DATASET RECORDS:
/-- A list of commands that each keep the message keeps it, the added bytes in order. -/
theorem execAll_of_keepsMessage (commands : List Instr)
    (hkeep : ∀ i ∈ commands, KeepsMessage params valid register added i) (s : State) (hv : valid s = true) :
    ∃ t, execAll commands s = .next t ∧ valid t = true ∧
      register t = crcUpdate (params s.cfg) (register s) (commands.flatMap added) := by
  induction commands generalizing s with
  | nil => exact ⟨s, rfl, hv, rfl⟩
  | cons i rest ih =>
    obtain ⟨hi, hrest⟩ := List.forall_mem_cons.mp hkeep
    obtain ⟨s', hexec, hcfg, hv', hreg'⟩ := hi s hv
    obtain ⟨t, hall, hvt, hregt⟩ := ih hrest s' hv'
    refine ⟨t, ?_, hvt, ?_⟩
    · simpa only [execAll, hexec] using hall
    · rw [hregt, hcfg, hreg', ← crcUpdate_append, List.flatMap_cons]

end

theorem c16MessageBytes_eq_nil {i : Instr} (h : ∀ opd, i ≠ .c16Update opd) : c16MessageBytes i = [] := by
  cases i with
  | c16Update opd => exact absurd rfl (h opd)
  | _ => rfl

theorem c32MessageBytes_eq_nil {i : Instr} (h : ∀ opd, i ≠ .c32Update opd) : c32MessageBytes i = [] := by
  cases i with
  | c32Update opd => exact absurd rfl (h opd)
  | _ => rfl

theorem keepsMessage_c16 {i : Instr} (hinit : i ≠ .c16Init []) (hreset : i ≠ .sysReset []) :
    KeepsMessage Config.p16 State.c16Valid State.c16State c16MessageBytes i := by
  intro s hv
  by_cases hupdate : ∃ opd, i = .c16Update opd
  · obtain ⟨opd, rfl⟩ := hupdate
    exact ⟨_, exec_c16Update_of_valid hv opd, rfl, hv, rfl⟩
  · rw [not_exists] at hupdate
    obtain ⟨s', st, data, heff, hexec⟩ := exec_effect i s
    refine ⟨_, hexec, heff.cfg_eq, (heff.c16Valid_eq hinit hreset).trans hv, ?_⟩
    rw [c16MessageBytes_eq_nil hupdate, crcUpdate_nil]
    exact heff.c16State_eq hinit hupdate hreset

theorem keepsMessage_c32 {i : Instr} (hinit : i ≠ .c32Init []) (hreset : i ≠ .sysReset []) :
    KeepsMessage Config.p32 State.c32Valid State.c32State c32MessageBytes i := by
  intro s hv
  by_cases hupdate : ∃ opd, i = .c32Update opd
  · obtain ⟨opd, rfl⟩ := hupdate
    exact ⟨_, exec_c32Update_of_valid hv opd, rfl, hv, rfl⟩
  · rw [not_exists] at hupdate
    obtain ⟨s', st, data, heff, hexec⟩ := exec_effect i s
    refine ⟨_, hexec, heff.cfg_eq, (heff.c32Valid_eq hinit hreset).trans hv, ?_⟩
    rw [c32MessageBytes_eq_nil hupdate, crcUpdate_nil]
    exact heff.c32State_eq hinit hupdate hreset

/-- Settles O30: every command but INIT and SYS.RESET keeps the message, so a list of them does. -/
theorem interleavedCommandsKeepTheC16Message : Obligations.InterleavedCommandsKeepTheC16Message :=
  fun commands s hv hcommands => execAll_of_keepsMessage _ _ _ _ commands
    (fun i hi => keepsMessage_c16 (hcommands i hi).1 (hcommands i hi).2) s hv

/-- Settles O31: every command but INIT and SYS.RESET keeps the message, so a list of them does. -/
theorem interleavedCommandsKeepTheC32Message : Obligations.InterleavedCommandsKeepTheC32Message :=
  fun commands s hv hcommands => execAll_of_keepsMessage _ _ _ _ commands
    (fun i hi => keepsMessage_c32 (hcommands i hi).1 (hcommands i hi).2) s hv

/-! ### States that look the same (R27) -/

namespace State.SameSeen

variable {s t : State}

theorem emit (h : s.SameSeen t) (p : List Byte) : (s.emit p).SameSeen (t.emit p) := by
  obtain ⟨hunits, hin, hout⟩ := h
  exact ⟨hunits, hin, congrArg (· ++ [p]) hout⟩

theorem withInput (h : s.SameSeen t) (rest : List (List Byte)) :
    State.SameSeen { s with input := rest } { t with input := rest } := by
  obtain ⟨hunits, -, hout⟩ := h
  exact ⟨hunits, rfl, hout⟩

theorem initC16 (h : s.SameSeen t) (v : BitVec 16) : (s.initC16 v).SameSeen (t.initC16 v) := by
  obtain ⟨⟨hcfg, -, -, h32⟩, hio⟩ := h
  exact ⟨⟨hcfg, rfl, fun _ => rfl, h32⟩, hio⟩

theorem setC16 (h : s.SameSeen t) (v : BitVec 16) : (s.setC16 v).SameSeen (t.setC16 v) := by
  obtain ⟨⟨hcfg, hv16, -, h32⟩, hio⟩ := h
  exact ⟨⟨hcfg, hv16, fun _ => rfl, h32⟩, hio⟩

theorem initC32 (h : s.SameSeen t) (v : BitVec 32) : (s.initC32 v).SameSeen (t.initC32 v) := by
  obtain ⟨⟨hcfg, hv16, h16, -, -, hrxd⟩, hio⟩ := h
  exact ⟨⟨hcfg, hv16, h16, rfl, fun _ => rfl, hrxd⟩, hio⟩

theorem setC32 (h : s.SameSeen t) (v : BitVec 32) : (s.setC32 v).SameSeen (t.setC32 v) := by
  obtain ⟨⟨hcfg, hv16, h16, hv32, -, hrxd⟩, hio⟩ := h
  exact ⟨⟨hcfg, hv16, h16, hv32, fun _ => rfl, hrxd⟩, hio⟩

theorem storeByte (h : s.SameSeen t) (b : Byte) : (s.storeByte b).SameSeen (t.storeByte b) := by
  obtain ⟨⟨hcfg, hv16, h16, hv32, h32, hbuf, hovf⟩, hio⟩ := h
  exact ⟨⟨hcfg, hv16, h16, hv32, h32, congrArg (· ++ [b]) hbuf, hovf⟩, hio⟩

theorem setOverflow (h : s.SameSeen t) : s.setOverflow.SameSeen t.setOverflow := by
  obtain ⟨⟨hcfg, hv16, h16, hv32, h32, hbuf, -⟩, hio⟩ := h
  exact ⟨⟨hcfg, hv16, h16, hv32, h32, hbuf, rfl⟩, hio⟩

theorem clearChunk (h : s.SameSeen t) : s.clearChunk.SameSeen t.clearChunk := by
  obtain ⟨⟨hcfg, hv16, h16, hv32, h32, -⟩, hio⟩ := h
  exact ⟨⟨hcfg, hv16, h16, hv32, h32, rfl, rfl⟩, hio⟩

/-- SYS.RESET may leave two different pairs of registers, and both are invalid then. -/
theorem resetUnits (h : s.SameSeen t) : s.resetUnits.SameSeen t.resetUnits := by
  obtain ⟨⟨hcfg, -⟩, hio⟩ := h
  exact ⟨⟨hcfg, rfl, nofun, rfl, nofun, rfl, rfl⟩, hio⟩

end State.SameSeen

/-- Both outcomes are next states, and the two look the same. -/
def EndAlike (o o' : Host.Outcome State Fault Refusal) : Prop :=
  ∃ s' t', o = .next s' ∧ o' = .next t' ∧ s'.SameSeen t'

section
variable {s t : State}

theorem endAlike_next_emit (h : s.SameSeen t) (p : List Byte) :
    EndAlike (.next (s.emit p)) (.next (t.emit p)) :=
  ⟨_, _, rfl, rfl, h.emit p⟩

theorem endAlike_respond (h : s.SameSeen t) (st : Status) (data : List Byte) :
    EndAlike (respond st data s) (respond st data t) :=
  endAlike_next_emit h _

theorem endAlike_ite {c : Prop} [Decidable c] {a a' b b' : Host.Outcome State Fault Refusal}
    (hpos : c → EndAlike a a') (hneg : ¬ c → EndAlike b b') :
    EndAlike (if c then a else b) (if c then a' else b') := by
  split_ifs with hc
  · exact hpos hc
  · exact hneg hc

/-- A command that must have no operand. -/
theorem endAlike_noOperand (h : s.SameSeen t) (opd : List Byte) {a a' : Host.Outcome State Fault Refusal}
    (hform : EndAlike a a') :
    EndAlike (if noOperand opd then a else badLength s) (if noOperand opd then a' else badLength t) :=
  endAlike_ite (fun _ => hform) fun _ => endAlike_respond h _ _

/-- A command that is answered NOT_INIT when C16 is not valid: its rule may use that the running registers are equal. -/
theorem endAlike_c16Valid (h : s.SameSeen t) {a a' : Host.Outcome State Fault Refusal}
    (hrule : s.c16State = t.c16State → EndAlike a a') :
    EndAlike (if s.c16Valid then a else notInit s) (if t.c16Valid then a' else notInit t) := by
  obtain ⟨-, hvalid, hstate, -⟩ := h.1
  rw [← hvalid]
  exact endAlike_ite (fun hv => hrule (hstate hv)) fun _ => endAlike_respond h _ _

/-- A command that is answered NOT_INIT when C32 is not valid: its rule may use that the running registers are equal. -/
theorem endAlike_c32Valid (h : s.SameSeen t) {a a' : Host.Outcome State Fault Refusal}
    (hrule : s.c32State = t.c32State → EndAlike a a') :
    EndAlike (if s.c32Valid then a else notInit s) (if t.c32Valid then a' else notInit t) := by
  obtain ⟨-, -, -, hvalid, hstate, -⟩ := h.1
  rw [← hvalid]
  exact endAlike_ite (fun hv => hrule (hstate hv)) fun _ => endAlike_respond h _ _

theorem endAlike_frm (h : s.SameSeen t) {opd : List Byte} {i : Instr}
    (hi : i ∈ [Instr.frmEncode opd, .frmDecode opd]) : EndAlike (exec i s) (exec i t) := by
  obtain ⟨response, hresponse⟩ := exec_frm_of_cfg t.cfg hi
  rw [hresponse s h.1.1, hresponse t rfl]
  exact endAlike_next_emit h response

theorem endAlike_pushData (h : s.SameSeen t) (b : Byte) : EndAlike (pushData b s) (pushData b t) := by
  have hroom : s.chunkHasRoom = t.chunkHasRoom := by
    obtain ⟨hcfg, -, -, -, -, hbuf, -⟩ := h.1
    rw [State.chunkHasRoom, State.chunkHasRoom, hcfg, hbuf]
  rw [pushData, pushData, hroom]
  refine endAlike_respond ?_ _ _
  split_ifs
  · exact h.storeByte b
  · exact h.setOverflow

theorem endAlike_pushTerminator (h : s.SameSeen t) : EndAlike (pushTerminator s) (pushTerminator t) := by
  obtain ⟨hcfg, -, -, -, -, hbuf, hovf⟩ := h.1
  rw [pushTerminator, pushTerminator, hovf, hcfg, hbuf]
  refine endAlike_ite (fun _ => endAlike_respond h.clearChunk _ _) fun _ => ?_
  obtain ⟨response, hresponse⟩ := respondDecode_of_cfg t.cfg (decodeFrame t.cfg (t.rxdBuf ++ [terminator]))
  rw [hresponse s.clearChunk hcfg, hresponse t.clearChunk rfl]
  exact endAlike_next_emit h.clearChunk response

/-- No command tells two states apart that look the same. -/
theorem endAlike_exec (h : s.SameSeen t) (i : Instr) : EndAlike (exec i s) (exec i t) := by
  obtain ⟨hcfg, hv16, -, hv32, -, hbuf, hovf⟩ := h.1
  cases i with
  | sysNop opd => exact endAlike_noOperand h opd (endAlike_respond h _ _)
  | sysReset opd => exact endAlike_noOperand h opd (endAlike_respond h.resetUnits _ _)
  | sysStatus opd =>
    refine endAlike_noOperand h opd ?_
    rw [statusFlags, State.rxdLen, hv16, hv32, hovf, hbuf]
    exact endAlike_respond h _ _
  | frmEncode opd => exact endAlike_frm h (opd := opd) (by simp)
  | frmDecode opd => exact endAlike_frm h (opd := opd) (by simp)
  | c16Init opd =>
    refine endAlike_noOperand h opd ?_
    rw [hcfg]
    exact endAlike_respond (h.initC16 _) _ _
  | c16Update opd =>
    refine endAlike_c16Valid h fun hstate => ?_
    rw [hcfg, hstate]
    exact endAlike_respond (h.setC16 _) _ _
  | c16Final opd =>
    refine endAlike_noOperand h opd (endAlike_c16Valid h fun hstate => ?_)
    rw [hcfg, hstate]
    exact endAlike_respond h _ _
  | c32Init opd =>
    refine endAlike_noOperand h opd ?_
    rw [hcfg]
    exact endAlike_respond (h.initC32 _) _ _
  | c32Update opd =>
    refine endAlike_c32Valid h fun hstate => ?_
    rw [hcfg, hstate]
    exact endAlike_respond (h.setC32 _) _ _
  | c32Final opd =>
    refine endAlike_noOperand h opd (endAlike_c32Valid h fun hstate => ?_)
    rw [hcfg, hstate]
    exact endAlike_respond h _ _
  | rxdPush opd =>
    simp only [exec, execRxdPush]
    cases oneByte opd with
    | none => exact endAlike_respond h _ _
    | some b => exact endAlike_ite (fun _ => endAlike_pushData h b) fun _ => endAlike_pushTerminator h
  | rxdFlush opd => exact endAlike_noOperand h opd (endAlike_respond h.clearChunk _ _)

end

/-- Settles O13: the other state takes the same packet, and its command ends alike. -/
theorem unspecifiedRegistersCannotBeObserved : Obligations.UnspecifiedRegistersCannotBeObserved := by
  intro s t s' h hstep
  obtain ⟨p, rest, hin, hcase⟩ := step_eq_next_cases hstep
  have htin : t.input = p :: rest := h.2.1.symm.trans hin
  have htaken := h.withInput rest
  obtain ⟨i, hdec, hexec⟩ | ⟨opc, hdec, hill⟩ := hcase
  · rw [step_of_decode_command htin hdec]
    obtain ⟨s'', t', hs, ht, hsame⟩ := endAlike_exec htaken i
    obtain rfl := next_unique hexec hs
    exact ⟨t', ht, hsame⟩
  · rw [step_of_decode_illegalOp htin hdec]
    obtain rfl := respond_eq_next.mp hill
    exact ⟨_, rfl, htaken.emit _⟩

end Sys2Proof.Machine

/-! Proofs of the statements of 30_encoding.md: the packet format and its decoder (R70, R71, R74, R75), the order of
the decoder's checks (R78, R79), and the response to every packet (R72). -/

/-! ### Packets and commands (R70, R71, R75) -/

namespace Sys2Proof

theorem encode_length (i : Instr) : (encode i).length = 3 + i.opd.length := by
  rw [encode, packetBytes, List.length_cons, List.length_append, le16_length]
  omega

theorem wellFormed_iff {i : Instr} : i.wellFormed = true ↔ i.opd.length ≤ 65535 := by
  rw [Instr.wellFormed, decide_eq_true_iff]

theorem decode_packetBytes_of_some {opc : Byte} {opd : List Byte} {i : Instr} (hlen : opd.length ≤ 65535)
    (hsome : instrOf opc opd = some i) : decode (packetBytes opc opd) = .command i := by
  rw [decode_packetBytes opc opd hlen, hsome]

theorem decode_packetBytes_of_none {opc : Byte} {opd : List Byte} (hlen : opd.length ≤ 65535)
    (hnone : instrOf opc opd = none) : decode (packetBytes opc opd) = .illegalOp opc := by
  rw [decode_packetBytes opc opd hlen, hnone]

theorem decode_encode {i : Instr} (hwf : i.wellFormed = true) : decode (encode i) = .command i :=
  decode_packetBytes_of_some (wellFormed_iff.mp hwf) (instrOf_opc i)

/-- Settles O2: the length field of the packet reads back, and the opcode map selects the command by its own opcode. -/
theorem decodeOfEncodeIsTheCommand : Obligations.DecodeOfEncodeIsTheCommand :=
  fun i hwf => ⟨encode_length i, decode_encode hwf⟩

/-- Settles O3: the fields of the packet are the opcode and the operand of the command read from it. -/
theorem eachCommandHasOnePacket : Obligations.EachCommandHasOnePacket := by
  intro p i hdec
  obtain ⟨hmal, -⟩ | ⟨opc, opd, hlen, rfl, hfields⟩ := decode_cases p
  · simp [hmal] at hdec
  · rw [hdec] at hfields
    cases hinstr : instrOf opc opd with
    | none => simp [hinstr] at hfields
    | some j =>
      obtain rfl : i = j := by simpa [hinstr] using hfields
      obtain ⟨rfl, rfl⟩ := instrOf_some hinstr
      exact ⟨rfl, wellFormed_iff.mpr hlen⟩

/-- R71: the decoder refuses a byte string exactly when it is not `3 + LEN` bytes long. -/
theorem decode_eq_malformed_iff (p : List Byte) :
    decode p = .malformed ↔
      ¬ (3 ≤ p.length ∧ p.length = 3 + ((p.getD 1 0).toNat + 256 * (p.getD 2 0).toNat)) := by
  match p with
  | [] | [_] | [_, _] => simp [decode]
  | opc :: lo :: hi :: opd =>
    have hwhole : opd.length = (unle16 lo hi).toNat ↔
        (opc :: lo :: hi :: opd).length = 3 + (lo.toNat + 256 * hi.toNat) := by
      rw [unle16_toNat]
      simp only [List.length_cons]
      omega
    have hthree : 3 ≤ (opc :: lo :: hi :: opd).length := Nat.le_add_left 3 opd.length
    simp only [decode, List.getD_cons_succ, List.getD_cons_zero, hthree, true_and, ← hwhole]
    split_ifs with hlen
    · cases instrOf opc opd <;> simp [hlen]
    · simp [hlen]

/-- Settles O1: the decoder is evaluated on each string. -/
theorem decodesWrittenPackets : Obligations.DecodesWrittenPackets := by
  unfold Obligations.DecodesWrittenPackets
  decide

/-! ### Reserved opcodes (R79) -/

/-- The listed ranges are the opcodes that no row of the map selects. -/
theorem find?_opcodeTable_isNone (opc : Byte) :
    (opcodeTable.find? (·.selects opc)).isNone = Machine.reservedOpcode opc := by
  revert opc
  decide

theorem instrOf_eq_none_iff {opc : Byte} {opd : List Byte} :
    instrOf opc opd = none ↔ Machine.reservedOpcode opc = true := by
  rw [instrOf, Option.map_eq_none_iff, ← find?_opcodeTable_isNone, Option.isNone_iff_eq_none]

WORK REQUIRED:
Exact retyping is needed for the line with "simp only [List.length_cons]" and for each line after it through the end of the listing above; no other lines belong.

EXERCISE OUTPUT:
      simp only [List.length_cons]
      omega
    have hthree : 3 ≤ (opc :: lo :: hi :: opd).length := Nat.le_add_left 3 opd.length
    simp only [decode, List.getD_cons_succ, List.getD_cons_zero, hthree, true_and, ← hwhole]
    split_ifs with hlen
    · cases instrOf opc opd <;> simp [hlen]
    · simp [hlen]

/-- Settles O1: the decoder is evaluated on each string. -/
theorem decodesWrittenPackets : Obligations.DecodesWrittenPackets := by
  unfold Obligations.DecodesWrittenPackets
  decide

/-! ### Reserved opcodes (R79) -/

/-- The listed ranges are the opcodes that no row of the map selects. -/
theorem find?_opcodeTable_isNone (opc : Byte) :
    (opcodeTable.find? (·.selects opc)).isNone = Machine.reservedOpcode opc := by
  revert opc
  decide

theorem instrOf_eq_none_iff {opc : Byte} {opd : List Byte} :
    instrOf opc opd = none ↔ Machine.reservedOpcode opc = true := by
  rw [instrOf, Option.map_eq_none_iff, ← find?_opcodeTable_isNone, Option.isNone_iff_eq_none]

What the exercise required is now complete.